Please print the entries below exactly, from the line with "record (R168). -/" through the line with "s.work.upd.works.any fun e =>", including both of those lines and leaving out all others.

=== Section Start ===

-- ==== Sys2Proof/Machine/Update.lean ====
section
/-! DEFINITION. SCATTER (R160 to R186): admission, contributions, buckets, row programs and commits; program slots (R204 to R209); and
the waits for shadow and delta-pool room (R87, R178, R229). -/

namespace Sys2Proof.Machine

/-- The work of a task, if it is a SCATTER or FLUSH. -/
def work? (s : State) (q n : Nat) : Option UpdateWork := Tab.get? s.work.upd.works (tid q n)

/-- The task is ACTIVE. -/
def isActive (s : State) (q n : Nat) : Bool :=
  match task? s q n with
  | some t => decide (t.state = .active)
  | none => false

/-! ### The bag map (R119 to R121) -/

/-- Length of a bag map by its header. -/
def mapLength (h : Nat) : Nat :=
  64 + roundup16 (8 * bitsOf h 64 32) + 16 * bitsOf h 96 32 + (if bitsOf h 160 1 = 1 then 12 else 8) * bitsOf h 128 32

/-- The directory of the map at an address. -/
def mapDir (s : State) (a h : Nat) : List (Nat × Nat × Nat) :=
  let d := a + 64 + roundup16 (8 * bitsOf h 64 32)
  (List.range (bitsOf h 96 32)).map fun k =>
    let e := devNat s (d + 16 * k) 16
    (bitsOf e 0 64, bitsOf e 64 32, bitsOf e 96 32)

/-- The retained map of the context with a TASK_SEQ and an address, whose release has not begun (R163, R168). -/
def findMap (s : State) (ctx seq addr : Nat) : Option RetainedMap :=
  s.work.upd.maps.find? fun m =>
    m.retained && !m.releasing && decide (m.ctx = ctx) && decide (m.seq = seq) && decide (m.addr = addr)

/-- The same map, whether or not its release has begun. -/
def sameMap (ctx seq addr : Nat) (m : RetainedMap) : Bool :=
  m.retained && decide (m.ctx = ctx) && decide (m.seq = seq) && decide (m.addr = addr)

/-- A map record is changed. -/
def updMap (ctx seq addr : Nat) (f : RetainedMap → RetainedMap) (s : State) : State :=
  updUpd (fun u => { u with maps := updWhere (sameMap ctx seq addr) f u.maps }) s

/-- The map's header disagrees with its record (R168). -/
def mapCorrupt (h : Nat) (m : RetainedMap) : Bool :=
  !(decide (bitsOf h 0 32 = 0x4D474142) && decide (bitsOf h 32 16 = 1) && decide (bitsOf h 192 32 = m.seq) &&
    decide (bitsOf h 224 8 = m.ctx))

/-- Some other SCATTER on the map is ACTIVE (R163). -/
def mapBusy (s : State) (ctx seq addr : Nat) : Bool :=
  s.work.upd.works.any fun e =>
    isActive s (e.1 / 2 ^ 32) (e.1 % 2 ^ 32) && !e.2.releaseOnly && !e.2.flush && decide (e.2.mapSeq = seq) && decide (e.2.mapAddr = addr) &&
      decide (((task? s (e.1 / 2 ^ 32) (e.1 % 2 ^ 32)).map Task.ctx) = some ctx)

/-! ### Admission of a SCATTER (R167 to R169, R209, R276, R288) -/

/-- RELEASE_ONLY. -/
def scReleaseOnly (t : Task) : Bool := decide (partBits t 2 1 = 1)

/-- The descriptor breaks R167. -/
def scReserved (t : Task) : Bool :=
  let p := partBits t
  !partZero t [(8, 8), (29, 3), (112, 16), (184, 8), (248, 8), (288, 32), (376, 8), (416, 32), (576, 448)] ||
  decide (p 6 2 = 3) ||
  (if scReleaseOnly t then
    !partZero t [(0, 2), (3, 29), (64, 64), (192, 832)]
   else decide (p 3 1 = 1 ∧ p 64 32 ≠ 0) || decide (p 3 1 = 0 ∧ p 64 32 = 0))

/-- Bytes of a gradient element. -/
def scWidth (t : Task) : Nat := if partBits t 4 1 = 1 then 2 else 4

/-- GRAD_STRIDE breaks its rule (R167). -/
def scStrideBad (t : Task) (e : Nat) : Bool :=
  let st := partBits t 256 32
  decide (st % 16 ≠ 0) || decide (st < roundup16 (e * scWidth t))

/-- The first area that does not lie as R335 and R168 ask, by its first bit. -/
def scAreaBad (s : State) (t : Task) (m : RetainedMap) (h : Nat) : Option Nat :=
  let p := partBits t
  let grad := p 192 56
  let gl := m.bags * p 256 32
  let cm := p 320 56
  let cl := roundup16 ((bitsOf h 96 32 + 7) / 8)
  let gradOk := if p 3 1 = 1 then areaOk s t.ctx grad gl .r .any
    else areaOk s t.ctx grad gl .w .stack && areaOk s t.ctx grad gl .r .stack
  let mapOk := areaOk s t.ctx m.addr (mapLength h) .r .stack
  let cmOk := p 6 2 = 0 || (areaOk s t.ctx cm cl .w .near && (decide (p 6 2 = 1) || areaOk s t.ctx cm cl .r .near))
  if !mapOk then some 128 else if !gradOk then some 192 else if !cmOk then some 320 else none

/-- Tables of the binding list that are no fronts. -/
def boundTables (s : State) (t : Task) : List (Nat × Table) :=
  t.bindings.filterMap fun b => match liveTbl s t.ctx b.handle with
    | some x => if tdProbe x.desc = 0 then some (b.handle, x) else none
    | none => none

/-- Tables of the task's context that the SCATTER would update: its bound tables that carry a program (R163, R175). -/
def updatedTables (s : State) (t : Task) : List (Nat × Table) := (boundTables s t).filter fun x => tdProgram x.2.desc

/-- The SCATTER is held: it is on a table of its context that a REPLACE load has, or would update one that a draining publish names or
whose slot a program load waits for (R80, R82, R92, R208). -/
def scHeld (s : State) (t : Task) : Bool :=
  t.bindings.any (fun b => (liveTbl s t.ctx b.handle).isSome && replacing s b.handle) ||
    (updatedTables s t).any fun x => publishHolds s x.1 || slotHeld s (tdSlot x.2.desc)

=== Section End ===

• **EXERCISE SOLUTION**
/-- The map's header disagrees with its record (R168). -/
def mapCorrupt (h : Nat) (m : RetainedMap) : Bool :=
  !(decide (bitsOf h 0 32 = 0x4D474142) && decide (bitsOf h 32 16 = 1) && decide (bitsOf h 192 32 = m.seq) &&
    decide (bitsOf h 224 8 = m.ctx))

/-- Some other SCATTER on the map is ACTIVE (R163). -/
def mapBusy (s : State) (ctx seq addr : Nat) : Bool :=
  s.work.upd.works.any fun e =>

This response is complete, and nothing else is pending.